New Delhi Feb. 25 Buying bread may in the coming days turn out to be a costlier affair for consumers in the Capital, with the Revenue Department actively looking to slap excise duty notices on the `dough' used for the manufacture of breads.

Although breads, as a finished product, are excise-duty exempt, industry sources said that the Excise Department wants bread manufacturers to cough up excise duty on the `dough' — which is an intermediate product in the bread making process.

Currently, the Government does not have any price control on breads sold in the market. The aam admi is already facing the heat on the relentless increase in prices of essential commodities.

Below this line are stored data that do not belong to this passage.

-- ==== Sys2Proof/Laws/Encoding.lean ====
section
/-! SUPPORT. The fields of encoded words: what the decoder reads back from each word format of R55 to R66, and the head
that every command carries. -/

namespace Sys2Proof.Laws
open Sys2Proof

/-! ### Codes -/

@[simp] theorem ctl_ofNum_num (c : Ctl) : Ctl.ofNum c.num = some c := by cases c <;> decide
@[simp] theorem prb_ofNum_num (p : Prb) : Prb.ofNum p.num = some p := by cases p <;> decide
@[simp] theorem vty_ofCode_code (t : VTy) : VTy.ofCode t.code = some t := by cases t <;> decide
@[simp] theorem rmode_ofCode_code (r : RMode) : RMode.ofCode r.code = some r := by cases r <;> decide
@[simp] theorem conv_ofCode_code (c : Conv) : Conv.ofCode c.code = some c := by cases c <;> decide
@[simp] theorem scope_ofCode_code (c : Scope) : Scope.ofCode c.code = some c := by cases c <;> decide
@[simp] theorem bit1_getLsbD (b : Bool) : (bit1 b).getLsbD 0 = b := by cases b <;> decide
@[simp] theorem need_true (i : Instr) : need true i = some i := rfl

/-! ### Words of the formats -/

@[simp] theorem mkSa_len (maj sd sa sb min : BitVec 6) :
    (mkSa maj sd sa sb min).extractLsb' 30 2 = 0#2 := by
  unfold mkSa
  rw [BitVec.extractLsb'_append_eq_of_le (by omega),
    BitVec.extractLsb'_append_eq_of_le (by omega),
    BitVec.extractLsb'_append_eq_of_le (by omega),
    BitVec.extractLsb'_append_eq_of_le (by omega),
    BitVec.extractLsb'_append_eq_of_le (by omega)]
  simp

@[simp] theorem mkSa_maj (maj sd sa sb min : BitVec 6) :
    (mkSa maj sd sa sb min).extractLsb' 24 6 = maj := by
  unfold mkSa
  rw [BitVec.extractLsb'_append_eq_of_le (by omega),
    BitVec.extractLsb'_append_eq_of_le (by omega),
    BitVec.extractLsb'_append_eq_of_le (by omega),
    BitVec.extractLsb'_append_eq_of_le (by omega),
    BitVec.extractLsb'_append_eq_of_add_le (by omega)]
  simp

@[simp] theorem mkSa_sd (maj sd sa sb min : BitVec 6) :
    (mkSa maj sd sa sb min).extractLsb' 18 6 = sd := by
  unfold mkSa
  rw [BitVec.extractLsb'_append_eq_of_le (by omega),
    BitVec.extractLsb'_append_eq_of_le (by omega),
    BitVec.extractLsb'_append_eq_of_le (by omega),
    BitVec.extractLsb'_append_eq_of_add_le (by omega)]
  simp

@[simp] theorem mkSa_sa (maj sd sa sb min : BitVec 6) :
    (mkSa maj sd sa sb min).extractLsb' 12 6 = sa := by
  unfold mkSa
  rw [BitVec.extractLsb'_append_eq_of_le (by omega),
    BitVec.extractLsb'_append_eq_of_le (by omega),
    BitVec.extractLsb'_append_eq_of_add_le (by omega)]
  simp

@[simp] theorem mkSa_sb (maj sd sa sb min : BitVec 6) :
    (mkSa maj sd sa sb min).extractLsb' 6 6 = sb := by
  unfold mkSa
  rw [BitVec.extractLsb'_append_eq_of_le (by omega),
    BitVec.extractLsb'_append_eq_of_add_le (by omega)]
  simp

@[simp] theorem mkSa_min (maj sd sa sb min : BitVec 6) :
    (mkSa maj sd sa sb min).extractLsb' 0 6 = min := by
  unfold mkSa
  rw [BitVec.extractLsb'_append_eq_of_add_le (by omega)]
  simp

@[simp] theorem mkSi_len (maj sd sa : BitVec 6) (imm : BitVec 12) :
    (mkSi maj sd sa imm).extractLsb' 30 2 = 0#2 := by
  unfold mkSi
  rw [BitVec.extractLsb'_append_eq_of_le (by omega),
    BitVec.extractLsb'_append_eq_of_le (by omega),
    BitVec.extractLsb'_append_eq_of_le (by omega),
    BitVec.extractLsb'_append_eq_of_le (by omega)]
  simp

@[simp] theorem mkSi_maj (maj sd sa : BitVec 6) (imm : BitVec 12) :
    (mkSi maj sd sa imm).extractLsb' 24 6 = maj := by
  unfold mkSi
  rw [BitVec.extractLsb'_append_eq_of_le (by omega),
    BitVec.extractLsb'_append_eq_of_le (by omega),
    BitVec.extractLsb'_append_eq_of_le (by omega),
    BitVec.extractLsb'_append_eq_of_add_le (by omega)]
  simp

@[simp] theorem mkSi_sd (maj sd sa : BitVec 6) (imm : BitVec 12) :
    (mkSi maj sd sa imm).extractLsb' 18 6 = sd := by
  unfold mkSi
  rw [BitVec.extractLsb'_append_eq_of_le (by omega),
    BitVec.extractLsb'_append_eq_of_le (by omega),
    BitVec.extractLsb'_append_eq_of_add_le (by omega)]
  simp

@[simp] theorem mkSi_sa (maj sd sa : BitVec 6) (imm : BitVec 12) :
    (mkSi maj sd sa imm).extractLsb' 12 6 = sa := by
  unfold mkSi
  rw [BitVec.extractLsb'_append_eq_of_le (by omega),
    BitVec.extractLsb'_append_eq_of_add_le (by omega)]
  simp

@[simp] theorem mkSi_imm (maj sd sa : BitVec 6) (imm : BitVec 12) :
    (mkSi maj sd sa imm).extractLsb' 0 12 = imm := by
  unfold mkSi
  rw [BitVec.extractLsb'_append_eq_of_add_le (by omega)]
  simp

/-- A field within the immediate of an SI word. -/
theorem mkSi_low (maj sd sa : BitVec 6) (imm : BitVec 12) (k n : Nat) (h : k + n ≤ 12) :
    (mkSi maj sd sa imm).extractLsb' k n = imm.extractLsb' k n := by
  unfold mkSi
  rw [BitVec.extractLsb'_append_eq_of_add_le h]

/-- A bit within the immediate of an SI word. -/
theorem mkSi_bit (maj sd sa : BitVec 6) (imm : BitVec 12) (k : Nat) (h : k < 12) :
    (mkSi maj sd sa imm).getLsbD k = imm.getLsbD k := by
  unfold mkSi
  rw [BitVec.getLsbD_append]
  simp [h]

@[simp] theorem mkSl_len (maj sd sa min : BitVec 6) :
    (mkSl maj sd sa min).extractLsb' 30 2 = 1#2 := by
  unfold mkSl
  rw [BitVec.extractLsb'_append_eq_of_le (by omega),
    BitVec.extractLsb'_append_eq_of_le (by omega),
    BitVec.extractLsb'_append_eq_of_le (by omega),
    BitVec.extractLsb'_append_eq_of_le (by omega),
    BitVec.extractLsb'_append_eq_of_le (by omega)]
  simp

@[simp] theorem mkSl_maj (maj sd sa min : BitVec 6) :
    (mkSl maj sd sa min).extractLsb' 24 6 = maj := by
  unfold mkSl
  rw [BitVec.extractLsb'_append_eq_of_le (by omega),
    BitVec.extractLsb'_append_eq_of_le (by omega),
    BitVec.extractLsb'_append_eq_of_le (by omega),
    BitVec.extractLsb'_append_eq_of_le (by omega),
    BitVec.extractLsb'_append_eq_of_add_le (by omega)]
  simp

@[simp] theorem mkSl_sd (maj sd sa min : BitVec 6) :
    (mkSl maj sd sa min).extractLsb' 18 6 = sd := by
  unfold mkSl
  rw [BitVec.extractLsb'_append_eq_of_le (by omega),
    BitVec.extractLsb'_append_eq_of_le (by omega),
    BitVec.extractLsb'_append_eq_of_le (by omega),
    BitVec.extractLsb'_append_eq_of_add_le (by omega)]
  simp

@[simp] theorem mkSl_sa (maj sd sa min : BitVec 6) :
    (mkSl maj sd sa min).extractLsb' 12 6 = sa := by
  unfold mkSl
  rw [BitVec.extractLsb'_append_eq_of_le (by omega),
    BitVec.extractLsb'_append_eq_of_le (by omega),
    BitVec.extractLsb'_append_eq_of_add_le (by omega)]
  simp

@[simp] theorem mkSl_min (maj sd sa min : BitVec 6) :
    (mkSl maj sd sa min).extractLsb' 6 6 = min := by
  unfold mkSl
  rw [BitVec.extractLsb'_append_eq_of_le (by omega),
    BitVec.extractLsb'_append_eq_of_add_le (by omega)]
  simp

@[simp] theorem mkSl_low (maj sd sa min : BitVec 6) :
    (mkSl maj sd sa min).extractLsb' 0 6 = 0#6 := by
  unfold mkSl
  rw [BitVec.extractLsb'_append_eq_of_add_le (by omega)]
  simp

/-- The bits of a VA word. -/
def bitsVa (opc : BitVec 8) (vd va vb vc : BitVec 5) (pm : PReg) (ty : VTy) (rm : RMode) (sat : Bool) : W64 :=
  (0#3 ++ opc ++ vd ++ va ++ vb ++ vc ++ pm ++ ty.code ++ rm.code ++ bit1 sat ++ 0#23 : BitVec 64)

theorem mkVa_eq (opc : BitVec 8) (vd va vb vc : BitVec 5) (pm : PReg) (ty : VTy) (rm : RMode) (sat : Bool) :
    mkVa opc vd va vb vc pm ty rm sat = .vu (bitsVa opc vd va vb vc pm ty rm sat) := rfl

@[simp] theorem bitsVa_sat (opc : BitVec 8) (vd va vb vc : BitVec 5) (pm : PReg) (ty : VTy) (rm : RMode) (sat : Bool) :
    (bitsVa opc vd va vb vc pm ty rm sat).getLsbD 23 = sat := by
  unfold bitsVa
  rw [BitVec.getLsbD_append, BitVec.getLsbD_append]
  simp [bit1]

@[simp] theorem bitsVa_sat' (opc : BitVec 8) (vd va vb vc : BitVec 5) (pm : PReg) (ty : VTy) (rm : RMode) (sat : Bool) :
    (bitsVa opc vd va vb vc pm ty rm sat)[23] = sat := by
  rw [← BitVec.getLsbD_eq_getElem]
  exact bitsVa_sat opc vd va vb vc pm ty rm sat

@[simp] theorem bit1_getElem (b : Bool) : (bit1 b)[0] = b := by cases b <;> decide

@[simp] theorem bitsVa_fmt (opc : BitVec 8) (vd va vb vc : BitVec 5) (pm : PReg) (ty : VTy) (rm : RMode) (sat : Bool) :
    (bitsVa opc vd va vb vc pm ty rm sat).extractLsb' 61 3 = 0#3 := by
  unfold bitsVa
  rw [BitVec.extractLsb'_append_eq_of_le (by omega),
    BitVec.extractLsb'_append_eq_of_le (by omega),
    BitVec.extractLsb'_append_eq_of_le (by omega),
    BitVec.extractLsb'_append_eq_of_le (by omega),
    BitVec.extractLsb'_append_eq_of_le (by omega),
    BitVec.extractLsb'_append_eq_of_le (by omega),
    BitVec.extractLsb'_append_eq_of_le (by omega),
    BitVec.extractLsb'_append_eq_of_le (by omega),
    BitVec.extractLsb'_append_eq_of_le (by omega),
    BitVec.extractLsb'_append_eq_of_le (by omega)]
  simp

@[simp] theorem bitsVa_opc (opc : BitVec 8) (vd va vb vc : BitVec 5) (pm : PReg) (ty : VTy) (rm : RMode) (sat : Bool) :
    (bitsVa opc vd va vb vc pm ty rm sat).extractLsb' 53 8 = opc := by
  unfold bitsVa
  rw [BitVec.extractLsb'_append_eq_of_le (by omega),
    BitVec.extractLsb'_append_eq_of_le (by omega),
    BitVec.extractLsb'_append_eq_of_le (by omega),
    BitVec.extractLsb'_append_eq_of_le (by omega),
    BitVec.extractLsb'_append_eq_of_le (by omega),
    BitVec.extractLsb'_append_eq_of_le (by omega),
    BitVec.extractLsb'_append_eq_of_le (by omega),
    BitVec.extractLsb'_append_eq_of_le (by omega),
    BitVec.extractLsb'_append_eq_of_le (by omega),
    BitVec.extractLsb'_append_eq_of_add_le (by omega)]
  simp

@[simp] theorem bitsVa_vd (opc : BitVec 8) (vd va vb vc : BitVec 5) (pm : PReg) (ty : VTy) (rm : RMode) (sat : Bool) :
    (bitsVa opc vd va vb vc pm ty rm sat).extractLsb' 48 5 = vd := by
  unfold bitsVa
  rw [BitVec.extractLsb'_append_eq_of_le (by omega),
    BitVec.extractLsb'_append_eq_of_le (by omega),
    BitVec.extractLsb'_append_eq_of_le (by omega),
    BitVec.extractLsb'_append_eq_of_le (by omega),
    BitVec.extractLsb'_append_eq_of_le (by omega),
    BitVec.extractLsb'_append_eq_of_le (by omega),
    BitVec.extractLsb'_append_eq_of_le (by omega),
    BitVec.extractLsb'_append_eq_of_le (by omega),
    BitVec.extractLsb'_append_eq_of_add_le (by omega)]
  simp

@[simp] theorem bitsVa_va (opc : BitVec 8) (vd va vb vc : BitVec 5) (pm : PReg) (ty : VTy) (rm : RMode) (sat : Bool) :
    (bitsVa opc vd va vb vc pm ty rm sat).extractLsb' 43 5 = va := by
  unfold bitsVa
  rw [BitVec.extractLsb'_append_eq_of_le (by omega),
    BitVec.extractLsb'_append_eq_of_le (by omega),
    BitVec.extractLsb'_append_eq_of_le (by omega),
    BitVec.extractLsb'_append_eq_of_le (by omega),
    BitVec.extractLsb'_append_eq_of_le (by omega),
    BitVec.extractLsb'_append_eq_of_le (by omega),
    BitVec.extractLsb'_append_eq_of_le (by omega),
    BitVec.extractLsb'_append_eq_of_add_le (by omega)]
  simp

@[simp] theorem bitsVa_vb (opc : BitVec 8) (vd va vb vc : BitVec 5) (pm : PReg) (ty : VTy) (rm : RMode) (sat : Bool) :
    (bitsVa opc vd va vb vc pm ty rm sat).extractLsb' 38 5 = vb := by
  unfold bitsVa
  rw [BitVec.extractLsb'_append_eq_of_le (by omega),
    BitVec.extractLsb'_append_eq_of_le (by omega),
    BitVec.extractLsb'_append_eq_of_le (by omega),
    BitVec.extractLsb'_append_eq_of_le (by omega),
    BitVec.extractLsb'_append_eq_of_le (by omega),
    BitVec.extractLsb'_append_eq_of_le (by omega),
    BitVec.extractLsb'_append_eq_of_add_le (by omega)]
  simp

@[simp] theorem bitsVa_vc (opc : BitVec 8) (vd va vb vc : BitVec 5) (pm : PReg) (ty : VTy) (rm : RMode) (sat : Bool) :
    (bitsVa opc vd va vb vc pm ty rm sat).extractLsb' 33 5 = vc := by
  unfold bitsVa
  rw [BitVec.extractLsb'_append_eq_of_le (by omega),
    BitVec.extractLsb'_append_eq_of_le (by omega),
    BitVec.extractLsb'_append_eq_of_le (by omega),
    BitVec.extractLsb'_append_eq_of_le (by omega),
    BitVec.extractLsb'_append_eq_of_le (by omega),
    BitVec.extractLsb'_append_eq_of_add_le (by omega)]
  simp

Sources said that Excise Department officials had recently paid visits to few large bread making units (above Rs 1 crore limit) in the Capital to make enquiries. They had sought list of ingredients and even information on the costing of "dough" from these units. "The Excise Department now wants to levy excise on dough from March 1, 2005. A 16 per cent excise duty is what they are looking at. We don't have that kind of margins. This has to be passed on to consumers and bread prices could go up by as much as Rs 3 per loaf in the Capital," said an official of a bread making company.

At the same time, the official said that the company would pursue all remedies available under the law to counter move for possible levy of excise duty on `dough'.

What has surprised certain bread makers is that the Revenue Department's move comes more than a year after the legislative changes. "My information is that 2-3 companies in the Capital have been served with some form of letter," the official said.

The Excise Department is understood to have sought costing information on `dough' from March 1, 2005. They have contended that `dough' has been brought under excise duty in budget 2005-06, the official said.

"We don't buy or sell any dough to others. This is not an industry practice. It is an intermediate produced in the bread manufacturing process," sources said.

The Department's stance would also affect companies that operate under job contract agreements with industry biggies and get paid in the form of conversion charges.

"We will have to enter into talks with the stalwarts in this industry and try and negotiate for rate hikes in the wake of possible excise duty demands," a top official of company undertaking job work for a bread major said.